It seems impossible to proactively allocate instances to their current nodes, if it can't already be done with the existing pre-allocation logic -- at least not without a major change. We can only do it retroactively, after all the instances have been allocated and we know which nodes are going to get how many instances. We don't know in advance whether an instance's current node is going to be allocated an instance when all is said and done.

This is a half-baked idea at this point, but I'm wondering if we can reorder rsc->children for some steps. ...

Hmm, it's worth considering. It could be simpler.
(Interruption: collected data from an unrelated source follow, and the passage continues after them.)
-- ==== Sys2Proof/Laws/State.lean ====
section
/-! SUPPORT. The small lemmas of the state's updates: one for each field and update, true by rfl, so that no later proof
unfolds a record update; and what each update does to the registers. -/

namespace Sys2Proof.Machine.State

section setReg
variable (s : State) (r : Reg) (b : Byte)
@[simp] theorem setReg_i : (s.setReg r b).i = s.i := rfl
@[simp] theorem setReg_pc : (s.setReg r b).pc = s.pc := rfl
@[simp] theorem setReg_sp : (s.setReg r b).sp = s.sp := rfl
@[simp] theorem setReg_stack : (s.setReg r b).stack = s.stack := rfl
@[simp] theorem setReg_dt : (s.setReg r b).dt = s.dt := rfl
@[simp] theorem setReg_st : (s.setReg r b).st = s.st := rfl
@[simp] theorem setReg_keys : (s.setReg r b).keys = s.keys := rfl
@[simp] theorem setReg_disp : (s.setReg r b).disp = s.disp := rfl
@[simp] theorem setReg_mem : (s.setReg r b).mem = s.mem := rfl
@[simp] theorem setReg_halt : (s.setReg r b).halt = s.halt := rfl
@[simp] theorem setReg_err : (s.setReg r b).err = s.err := rfl
@[simp] theorem setReg_cfg : (s.setReg r b).cfg = s.cfg := rfl
@[simp] theorem setReg_draws : (s.setReg r b).draws = s.draws := rfl
end setReg

section setI
variable (s : State) (w : Word)
@[simp] theorem setI_v : (s.setI w).v = s.v := rfl
@[simp] theorem setI_i : (s.setI w).i = w := rfl
@[simp] theorem setI_pc : (s.setI w).pc = s.pc := rfl
@[simp] theorem setI_sp : (s.setI w).sp = s.sp := rfl
@[simp] theorem setI_stack : (s.setI w).stack = s.stack := rfl
@[simp] theorem setI_dt : (s.setI w).dt = s.dt := rfl
@[simp] theorem setI_st : (s.setI w).st = s.st := rfl
@[simp] theorem setI_keys : (s.setI w).keys = s.keys := rfl
@[simp] theorem setI_disp : (s.setI w).disp = s.disp := rfl
@[simp] theorem setI_mem : (s.setI w).mem = s.mem := rfl
@[simp] theorem setI_halt : (s.setI w).halt = s.halt := rfl
@[simp] theorem setI_err : (s.setI w).err = s.err := rfl
@[simp] theorem setI_cfg : (s.setI w).cfg = s.cfg := rfl
@[simp] theorem setI_draws : (s.setI w).draws = s.draws := rfl
@[simp] theorem setI_reg (q : Reg) : (s.setI w).reg q = s.reg q := rfl
end setI

section jump
variable (s : State) (w : Word)
@[simp] theorem jump_v : (s.jump w).v = s.v := rfl
@[simp] theorem jump_i : (s.jump w).i = s.i := rfl
@[simp] theorem jump_pc : (s.jump w).pc = w := rfl
@[simp] theorem jump_sp : (s.jump w).sp = s.sp := rfl
@[simp] theorem jump_stack : (s.jump w).stack = s.stack := rfl
@[simp] theorem jump_dt : (s.jump w).dt = s.dt := rfl
@[simp] theorem jump_st : (s.jump w).st = s.st := rfl
@[simp] theorem jump_keys : (s.jump w).keys = s.keys := rfl
@[simp] theorem jump_disp : (s.jump w).disp = s.disp := rfl
@[simp] theorem jump_mem : (s.jump w).mem = s.mem := rfl
@[simp] theorem jump_halt : (s.jump w).halt = s.halt := rfl
@[simp] theorem jump_err : (s.jump w).err = s.err := rfl
@[simp] theorem jump_cfg : (s.jump w).cfg = s.cfg := rfl
@[simp] theorem jump_draws : (s.jump w).draws = s.draws := rfl
@[simp] theorem jump_reg (q : Reg) : (s.jump w).reg q = s.reg q := rfl
end jump

section setDT
variable (s : State) (b : Byte)
@[simp] theorem setDT_v : (s.setDT b).v = s.v := rfl
@[simp] theorem setDT_i : (s.setDT b).i = s.i := rfl
@[simp] theorem setDT_pc : (s.setDT b).pc = s.pc := rfl
@[simp] theorem setDT_sp : (s.setDT b).sp = s.sp := rfl
@[simp] theorem setDT_stack : (s.setDT b).stack = s.stack := rfl
@[simp] theorem setDT_dt : (s.setDT b).dt = b := rfl
@[simp] theorem setDT_st : (s.setDT b).st = s.st := rfl
@[simp] theorem setDT_keys : (s.setDT b).keys = s.keys := rfl
@[simp] theorem setDT_disp : (s.setDT b).disp = s.disp := rfl
@[simp] theorem setDT_mem : (s.setDT b).mem = s.mem := rfl
@[simp] theorem setDT_halt : (s.setDT b).halt = s.halt := rfl
@[simp] theorem setDT_err : (s.setDT b).err = s.err := rfl
@[simp] theorem setDT_cfg : (s.setDT b).cfg = s.cfg := rfl
@[simp] theorem setDT_draws : (s.setDT b).draws = s.draws := rfl
@[simp] theorem setDT_reg (q : Reg) : (s.setDT b).reg q = s.reg q := rfl
end setDT

section setST
variable (s : State) (b : Byte)
@[simp] theorem setST_v : (s.setST b).v = s.v := rfl
@[simp] theorem setST_i : (s.setST b).i = s.i := rfl
@[simp] theorem setST_pc : (s.setST b).pc = s.pc := rfl
@[simp] theorem setST_sp : (s.setST b).sp = s.sp := rfl
@[simp] theorem setST_stack : (s.setST b).stack = s.stack := rfl
@[simp] theorem setST_dt : (s.setST b).dt = s.dt := rfl
@[simp] theorem setST_st : (s.setST b).st = b := rfl
@[simp] theorem setST_keys : (s.setST b).keys = s.keys := rfl
@[simp] theorem setST_disp : (s.setST b).disp = s.disp := rfl
@[simp] theorem setST_mem : (s.setST b).mem = s.mem := rfl
@[simp] theorem setST_halt : (s.setST b).halt = s.halt := rfl
@[simp] theorem setST_err : (s.setST b).err = s.err := rfl
@[simp] theorem setST_cfg : (s.setST b).cfg = s.cfg := rfl
@[simp] theorem setST_draws : (s.setST b).draws = s.draws := rfl
@[simp] theorem setST_reg (q : Reg) : (s.setST b).reg q = s.reg q := rfl
end setST

section setDisp
variable (s : State) (d : Display)
@[simp] theorem setDisp_v : (s.setDisp d).v = s.v := rfl
@[simp] theorem setDisp_i : (s.setDisp d).i = s.i := rfl
@[simp] theorem setDisp_pc : (s.setDisp d).pc = s.pc := rfl
@[simp] theorem setDisp_sp : (s.setDisp d).sp = s.sp := rfl
@[simp] theorem setDisp_stack : (s.setDisp d).stack = s.stack := rfl
@[simp] theorem setDisp_dt : (s.setDisp d).dt = s.dt := rfl
@[simp] theorem setDisp_st : (s.setDisp d).st = s.st := rfl
@[simp] theorem setDisp_keys : (s.setDisp d).keys = s.keys := rfl
@[simp] theorem setDisp_disp : (s.setDisp d).disp = d := rfl
@[simp] theorem setDisp_mem : (s.setDisp d).mem = s.mem := rfl
@[simp] theorem setDisp_halt : (s.setDisp d).halt = s.halt := rfl
@[simp] theorem setDisp_err : (s.setDisp d).err = s.err := rfl
@[simp] theorem setDisp_cfg : (s.setDisp d).cfg = s.cfg := rfl
@[simp] theorem setDisp_draws : (s.setDisp d).draws = s.draws := rfl
@[simp] theorem setDisp_reg (q : Reg) : (s.setDisp d).reg q = s.reg q := rfl
end setDisp

section setKeys
variable (s : State) (k : Vector Bool 16)
@[simp] theorem setKeys_v : (s.setKeys k).v = s.v := rfl
@[simp] theorem setKeys_i : (s.setKeys k).i = s.i := rfl
@[simp] theorem setKeys_pc : (s.setKeys k).pc = s.pc := rfl
@[simp] theorem setKeys_sp : (s.setKeys k).sp = s.sp := rfl
@[simp] theorem setKeys_stack : (s.setKeys k).stack = s.stack := rfl
@[simp] theorem setKeys_dt : (s.setKeys k).dt = s.dt := rfl
@[simp] theorem setKeys_st : (s.setKeys k).st = s.st := rfl
@[simp] theorem setKeys_keys : (s.setKeys k).keys = k := rfl
@[simp] theorem setKeys_disp : (s.setKeys k).disp = s.disp := rfl
@[simp] theorem setKeys_mem : (s.setKeys k).mem = s.mem := rfl
@[simp] theorem setKeys_halt : (s.setKeys k).halt = s.halt := rfl
@[simp] theorem setKeys_err : (s.setKeys k).err = s.err := rfl
@[simp] theorem setKeys_cfg : (s.setKeys k).cfg = s.cfg := rfl
@[simp] theorem setKeys_draws : (s.setKeys k).draws = s.draws := rfl
@[simp] theorem setKeys_reg (q : Reg) : (s.setKeys k).reg q = s.reg q := rfl
end setKeys

section setMem
variable (s : State) (m : Memory)
@[simp] theorem setMem_v : (s.setMem m).v = s.v := rfl
@[simp] theorem setMem_i : (s.setMem m).i = s.i := rfl
@[simp] theorem setMem_pc : (s.setMem m).pc = s.pc := rfl
@[simp] theorem setMem_sp : (s.setMem m).sp = s.sp := rfl
@[simp] theorem setMem_stack : (s.setMem m).stack = s.stack := rfl
@[simp] theorem setMem_dt : (s.setMem m).dt = s.dt := rfl
@[simp] theorem setMem_st : (s.setMem m).st = s.st := rfl
@[simp] theorem setMem_keys : (s.setMem m).keys = s.keys := rfl
@[simp] theorem setMem_disp : (s.setMem m).disp = s.disp := rfl
@[simp] theorem setMem_mem : (s.setMem m).mem = m := rfl
@[simp] theorem setMem_halt : (s.setMem m).halt = s.halt := rfl
@[simp] theorem setMem_err : (s.setMem m).err = s.err := rfl
@[simp] theorem setMem_cfg : (s.setMem m).cfg = s.cfg := rfl
@[simp] theorem setMem_draws : (s.setMem m).draws = s.draws := rfl
@[simp] theorem setMem_reg (q : Reg) : (s.setMem m).reg q = s.reg q := rfl
end setMem

section drawn
variable (s : State)
@[simp] theorem drawn_v : (s.drawn).v = s.v := rfl
@[simp] theorem drawn_i : (s.drawn).i = s.i := rfl
@[simp] theorem drawn_pc : (s.drawn).pc = s.pc := rfl
@[simp] theorem drawn_sp : (s.drawn).sp = s.sp := rfl
@[simp] theorem drawn_stack : (s.drawn).stack = s.stack := rfl
@[simp] theorem drawn_dt : (s.drawn).dt = s.dt := rfl
@[simp] theorem drawn_st : (s.drawn).st = s.st := rfl
@[simp] theorem drawn_keys : (s.drawn).keys = s.keys := rfl
@[simp] theorem drawn_disp : (s.drawn).disp = s.disp := rfl
@[simp] theorem drawn_mem : (s.drawn).mem = s.mem := rfl
@[simp] theorem drawn_halt : (s.drawn).halt = s.halt := rfl
@[simp] theorem drawn_err : (s.drawn).err = s.err := rfl
@[simp] theorem drawn_cfg : (s.drawn).cfg = s.cfg := rfl
@[simp] theorem drawn_draws : (s.drawn).draws = s.draws + 1 := rfl
@[simp] theorem drawn_reg (q : Reg) : (s.drawn).reg q = s.reg q := rfl
end drawn

section takeFault
variable (s : State) (k : Fault) (o : Word)
@[simp] theorem takeFault_v : (s.takeFault k o).v = s.v := rfl
@[simp] theorem takeFault_i : (s.takeFault k o).i = s.i := rfl
@[simp] theorem takeFault_pc : (s.takeFault k o).pc = s.pc := rfl
@[simp] theorem takeFault_sp : (s.takeFault k o).sp = s.sp := rfl
@[simp] theorem takeFault_stack : (s.takeFault k o).stack = s.stack := rfl
@[simp] theorem takeFault_dt : (s.takeFault k o).dt = s.dt := rfl
@[simp] theorem takeFault_st : (s.takeFault k o).st = s.st := rfl
@[simp] theorem takeFault_keys : (s.takeFault k o).keys = s.keys := rfl
@[simp] theorem takeFault_disp : (s.takeFault k o).disp = s.disp := rfl
@[simp] theorem takeFault_mem : (s.takeFault k o).mem = s.mem := rfl
@[simp] theorem takeFault_halt : (s.takeFault k o).halt = true := rfl
@[simp] theorem takeFault_err : (s.takeFault k o).err = { kind := k, pc := s.pc, opcode := o } := rfl
@[simp] theorem takeFault_cfg : (s.takeFault k o).cfg = s.cfg := rfl
@[simp] theorem takeFault_draws : (s.takeFault k o).draws = s.draws := rfl
@[simp] theorem takeFault_reg (q : Reg) : (s.takeFault k o).reg q = s.reg q := rfl
end takeFault

/-- A register write is seen at the register written and nowhere else (R20: no register aliases another). -/
@[simp] theorem setReg_reg (s : State) (r q : Reg) (b : Byte) :
    (s.setReg r b).reg q = if q = r then b else s.reg q := by
  simp only [State.reg, State.setReg, Vector.get_eq_getElem, Vector.getElem_set, Fin.val_inj]
  by_cases h : q = r
  · simp [h]
  · simp [h, Ne.symm h]

/-- The auto-advance, a skip and the flag writes in terms of the two plain updates. -/
@[simp] theorem advance_eq (s : State) : s.advance = s.jump (s.pc + 2) := rfl

@[simp] theorem skipIf_eq (s : State) (c : Bool) : s.skipIf c = s.jump (if c then s.pc + 4 else s.pc + 2) := rfl

@[simp] theorem setFlag_eq (s : State) (f : Bool) : s.setFlag f = s.setReg VF (flagByte f) := rfl

@[simp] theorem setFlagThen_eq (s : State) (f : Bool) (x : Reg) (r : Byte) :
    s.setFlagThen f x r = (s.setReg VF (flagByte f)).setReg x r := rfl

/-- Writing several registers changes nothing but registers: it is one update of the register file. -/
theorem setRegs_eq (s : State) (rs : List (Reg × Byte)) : s.setRegs rs = { s with v := (s.setRegs rs).v } := by
  induction rs generalizing s with
  | nil => rfl
  | cons p ps ih => exact ih (s.setReg p.1 p.2)

@[simp] theorem setRegs_nil (s : State) : s.setRegs [] = s := rfl

@[simp] theorem setRegs_cons (s : State) (p : Reg × Byte) (ps : List (Reg × Byte)) :
    s.setRegs (p :: ps) = (s.setReg p.1 p.2).setRegs ps := rfl

@[simp] theorem setRegs_i (s : State) (rs : List (Reg × Byte)) : (s.setRegs rs).i = s.i := by
  rw [setRegs_eq]

@[simp] theorem setRegs_pc (s : State) (rs : List (Reg × Byte)) : (s.setRegs rs).pc = s.pc := by
  rw [setRegs_eq]

@[simp] theorem setRegs_sp (s : State) (rs : List (Reg × Byte)) : (s.setRegs rs).sp = s.sp := by
  rw [setRegs_eq]

@[simp] theorem setRegs_stack (s : State) (rs : List (Reg × Byte)) : (s.setRegs rs).stack = s.stack := by
  rw [setRegs_eq]

@[simp] theorem setRegs_dt (s : State) (rs : List (Reg × Byte)) : (s.setRegs rs).dt = s.dt := by
  rw [setRegs_eq]

@[simp] theorem setRegs_st (s : State) (rs : List (Reg × Byte)) : (s.setRegs rs).st = s.st := by
  rw [setRegs_eq]

@[simp] theorem setRegs_keys (s : State) (rs : List (Reg × Byte)) : (s.setRegs rs).keys = s.keys := by
  rw [setRegs_eq]

@[simp] theorem setRegs_disp (s : State) (rs : List (Reg × Byte)) : (s.setRegs rs).disp = s.disp := by
  rw [setRegs_eq]

@[simp] theorem setRegs_mem (s : State) (rs : List (Reg × Byte)) : (s.setRegs rs).mem = s.mem := by
  rw [setRegs_eq]

@[simp] theorem setRegs_halt (s : State) (rs : List (Reg × Byte)) : (s.setRegs rs).halt = s.halt := by
  rw [setRegs_eq]

@[simp] theorem setRegs_err (s : State) (rs : List (Reg × Byte)) : (s.setRegs rs).err = s.err := by
  rw [setRegs_eq]

@[simp] theorem setRegs_cfg (s : State) (rs : List (Reg × Byte)) : (s.setRegs rs).cfg = s.cfg := by
  rw [setRegs_eq]

@[simp] theorem setRegs_draws (s : State) (rs : List (Reg × Byte)) : (s.setRegs rs).draws = s.draws := by
  rw [setRegs_eq]

/-- A register that is not listed is not written. -/
theorem setRegs_reg_of_not_mem (s : State) (rs : List (Reg × Byte)) (q : Reg) (h : ∀ p ∈ rs, p.1 ≠ q) :
    (s.setRegs rs).reg q = s.reg q := by
  induction rs generalizing s with
  | nil => rfl
  | cons p ps ih =>
    rw [setRegs_cons, ih _ fun p' hp' => h p' (List.mem_cons_of_mem _ hp'), setReg_reg,
      if_neg (Ne.symm (h p List.mem_cons_self))]

/-- Writing the value f r to each register r of a list. -/
theorem setRegs_reg_map (s : State) (rs : List Reg) (f : Reg → Byte) (q : Reg) :
    (s.setRegs (rs.map fun r => (r, f r))).reg q = if q ∈ rs then f q else s.reg q := by
  induction rs generalizing s with
  | nil => simp
  | cons r rs ih =>
    rw [List.map_cons, setRegs_cons, ih, setReg_reg]
    by_cases h : q ∈ rs
    · simp [h]
    · by_cases hq : q = r <;> simp [h, hq]

/-- Reset's registers all read 0 (R36). -/
@[simp] theorem reset_reg (r : Reg) : State.reset.reg r = 0 := by
  simp [State.reg, State.reset, Vector.get_eq_getElem]

/-- The register file is determined by its reads. -/
theorem v_ext {s t : State} (h : ∀ r, t.reg r = s.reg r) : t.v = s.v := by
  ext k hk
  have := h ⟨k, hk⟩
  simp only [State.reg, Vector.get_eq_getElem] at this
  rw [this]

end Sys2Proof.Machine.State
end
I'm not sure right away exactly how we would do that (what sort criteria get us the order we need, etc.), whether it could solve the whole problem, or (like you said) what side effects it would have either.

I also wonder if there could be any negative interactions from that if there are fewer instances allocated post-transition than pre-transition. Maybe that part could be solved by ensuring all the allocated instances are contiguous at the front of the before sorting further.

sort_clone_instance(), which gets called before distribute_children(), already tries to do something like this:

    /* allocation order:
     *  - active instances
     *  - instances running on nodes with the least copies
     *  - active instances on nodes that can't support them or are to be fenced
     *  - failed instances
     *  - inactive instances
     */

But that ordering is effectively negated by the time we reach the situation that's described in this issue (i.e., if pre-allocation can't give the instances to their current nodes). And for non-promotable clones, I think we're finished after distribute_children(). So I'm not sure we can fix the non-promotable case by re-ordering children.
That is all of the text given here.